Here's how to get to the Linux command interface.
- NOTE: If you use Cygwin under multiple user IDs (e.g. on both a campus computer and a personal computer), you
will have to move some files around. The first time you launch Cygwin, it will automatically set up a
Linux-named home folder based on your ID. If you do this in the lab, the ID will be your Otterbein login ID and
your Linux home folder will be
/home/yourOtterID
, where home
maps into the Cygwin folder on your
flash drive (e.g. E:\cygwin\home
). If you launch Cygwin from a computer where your login ID is different, it will set up another
folder with the new ID. If you maintain two folders, it's up to you to keep their contents consistent.
You can copy/paste files as usual using Windows Explorer. You should probably not do this while Cygwin is running.

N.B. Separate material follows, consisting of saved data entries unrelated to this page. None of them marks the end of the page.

-- ==== Sys2Proof/Machine/Start.lean ====
section
/-! DEFINITION. Power, start and functions: the power-up and its loss, the board records, the cold and the warm
start, what a warm start keeps, sensors and trips, FN_CTRL and the states of channel groups (R108, R109, R113, R415
to R433, R449, R450, R456 to R460, R522 to R528). -/

namespace Sys2Proof.Machine

/-! ### Fuses (R482, R484, R490, R499) -/

/-- A state bit reads as blown when two of its fuses are. -/
def LcBit.blown (b : LcBit) : Bool := (b.a && b.b) || (b.a && b.c) || (b.b && b.c)
/-- A bit with all fuses blown. -/
def LcBit.set : LcBit := { a := true, b := true, c := true }

/-- The state that the fuses hold: 0 MAKER, 1 DEVELOP, 2 FIELD, 3 RETURN, 4 SCRAP. -/
def Fuses.state (f : Fuses) : Nat :=
  if f.scrap.blown then 4 else if f.ret.blown then 3 else if f.field.blown then 2 else if f.develop.blown then 1 else 0

/-- The life-cycle state in force. -/
def Block.lcState (s : Block) : Nat := s.fld MOR_LC 2 0

/-- Every byte of a fuse field blown. -/
def allBlown (n : Nat) : List Byte := List.replicate n 0xFF

/-- Can OWNER_DIGEST match a key? -/
def Fuses.ownerOk (f : Fuses) : Bool := f.ownerValid && f.ownerDigest != allBlown 48

/-- DEVICE_ID: the first 32 bytes of the digest of the identity public key, which the start derived. None is derived in
SCRAP. -/
def Block.deviceId (s : Block) : List Byte := (Config.shake256 (Config.mldsaPublic s.trust.seed)).take 32

/-- MOR_LC from the fuses, with a state in force: MAKER and RETURN hold debug open, DEVELOP from its unlock on (R487). -/
def Block.setLc (s : Block) (inForce : Nat) : Block :=
  let f := s.trust.fuses
  let pend := f.state != inForce
  s.wf MOR_LC 8 0 (inForce + (if pend then f.state * 8 + 64 else 0) + b2n (s.bit MOR_LC 7 || inForce == 0 || inForce == 3) * 128 + b2n f.ownerOk * 256)

/-- The fuse registers read at step 1 of a start; `inForce` is the life-cycle state that the start takes. -/
def Block.readFuses (s : Block) (inForce : Nat) : Block :=
  let f := s.trust.fuses
  let s := { (s.wb MOR_LC 7 false).setLc inForce with trust := { s.trust with seed := if inForce = 4 then [] else f.idSeed } }
  let s := loop 8 (fun i s => s.wf (MOR_LC_FLOOR i) 6 0 (f.floors.getD i 0)) s
  let id := if inForce = 4 then [] else s.deviceId
  let s := loop 8 (fun k s => s.wr (MOR_DEVICE_ID k) (w32 (leNat ((id.drop (4 * k)).take 4)))) s
  s.wf MOR_ROM_VERSION 15 0 f.romVersion

/-! ### Board records (R415 to R417) -/

/-- One bit of CRC-32 with the IEEE 802.3 polynomial. -/
def crc32Bit (c : Nat) : Nat := if c % 2 = 1 then (c / 2) ^^^ 0xEDB88320 else c / 2
/-- One byte of CRC-32. -/
def crc32Byte (c : Nat) (b : Byte) : Nat := loop 8 (fun _ x => crc32Bit x) (c ^^^ b.toNat)
/-- CRC-32 with the IEEE 802.3 polynomial. -/
def crc32 (l : List Byte) : Nat := (l.foldl crc32Byte 0xFFFFFFFF) ^^^ 0xFFFFFFFF

/-- Word `i` of bytes. -/
def wordAt (l : List Byte) (i : Nat) : Word := w32 (leNat ((l.drop (4 * i)).take 4))

/-- What a reading of the records gives: accepted (type and body), bad (type, offset, cause), unknown. -/
structure Records where
  good : List (Nat × List Byte)
  bad : List (Nat × Nat × Nat)
  unknown : Nat
  deriving DecidableEq, Repr

/-- The records from an offset: `n` left to read, `l` the bytes from there to LENGTH. After a bad length nothing more
can be located. -/
def readRecords : Nat → Nat → List Byte → Records → Records
  | 0, _, _, r => r
  | n + 1, off, l, r =>
    let w := wordAt l 0
    let ty := w.fld 15 0
    let len := w.fld 27 16
    if len % 4 ≠ 0 ∨ l.length < len + 8 then { r with bad := r.bad ++ [(ty, off, 1)] }
    else
      let body := (l.drop 4).take len
      let ok := decide (crc32 (l.take (4 + len)) = leNat ((l.drop (4 + len)).take 4))
      let r := if !ok then { r with bad := r.bad ++ [(ty, off, 0)] }
        else if ty = 0 ∨ 6 < ty then { r with unknown := r.unknown + 1 }
        else if r.good.any fun g => g.1 == ty then { r with bad := r.bad ++ [(ty, off, 2)] }
        else { r with good := r.good ++ [(ty, body)] }
      readRecords n (off + 8 + len) (l.drop (8 + len)) r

- Insert the flash drive and open its file system.
- Open (double-click) the
cygwin
folder.
- Look for the
Cygwin.bat
file. This is a "batch" file, a DOS command script, that will launch Cygwin. Important!
It assumes the flash drive is mounted on the E: drive. If it is not, you need to edit it (Notepad is fine) to change the drive letter.
- Run (double-click)
Cygwin.bat
.
- A command window should pop up, with
#
as its prompt.
- Optional but reassuring: Type in the
pwd
command (Print Working Directory). It should respond with /home/yourID
,
where yourID is, um, your ID!
- You are ready to start entering Linux commands. In Linux-world, folders are not folders, they are directories.
Once there, there are a few basic things you need to do to compose, compile and run
C programs.
- You need a text editor for composing your programs. Several are
available (and we can discuss this if you like), but the simplest to use is
called nano. Here is a separate one-page
PDF handout on the basics of using nano. Spoiler Alert: since Linux directories and files map directly
into the Windows file system, you can also use any Windows text editor you like. This includes jGRASP,
which recognizes the C language and will color highlight. Just be careful to coordinate your Windows work
with your Linux work.
- To compile a C program, type the command gcc -o prog
prog.c, substituting the name of your program for prog.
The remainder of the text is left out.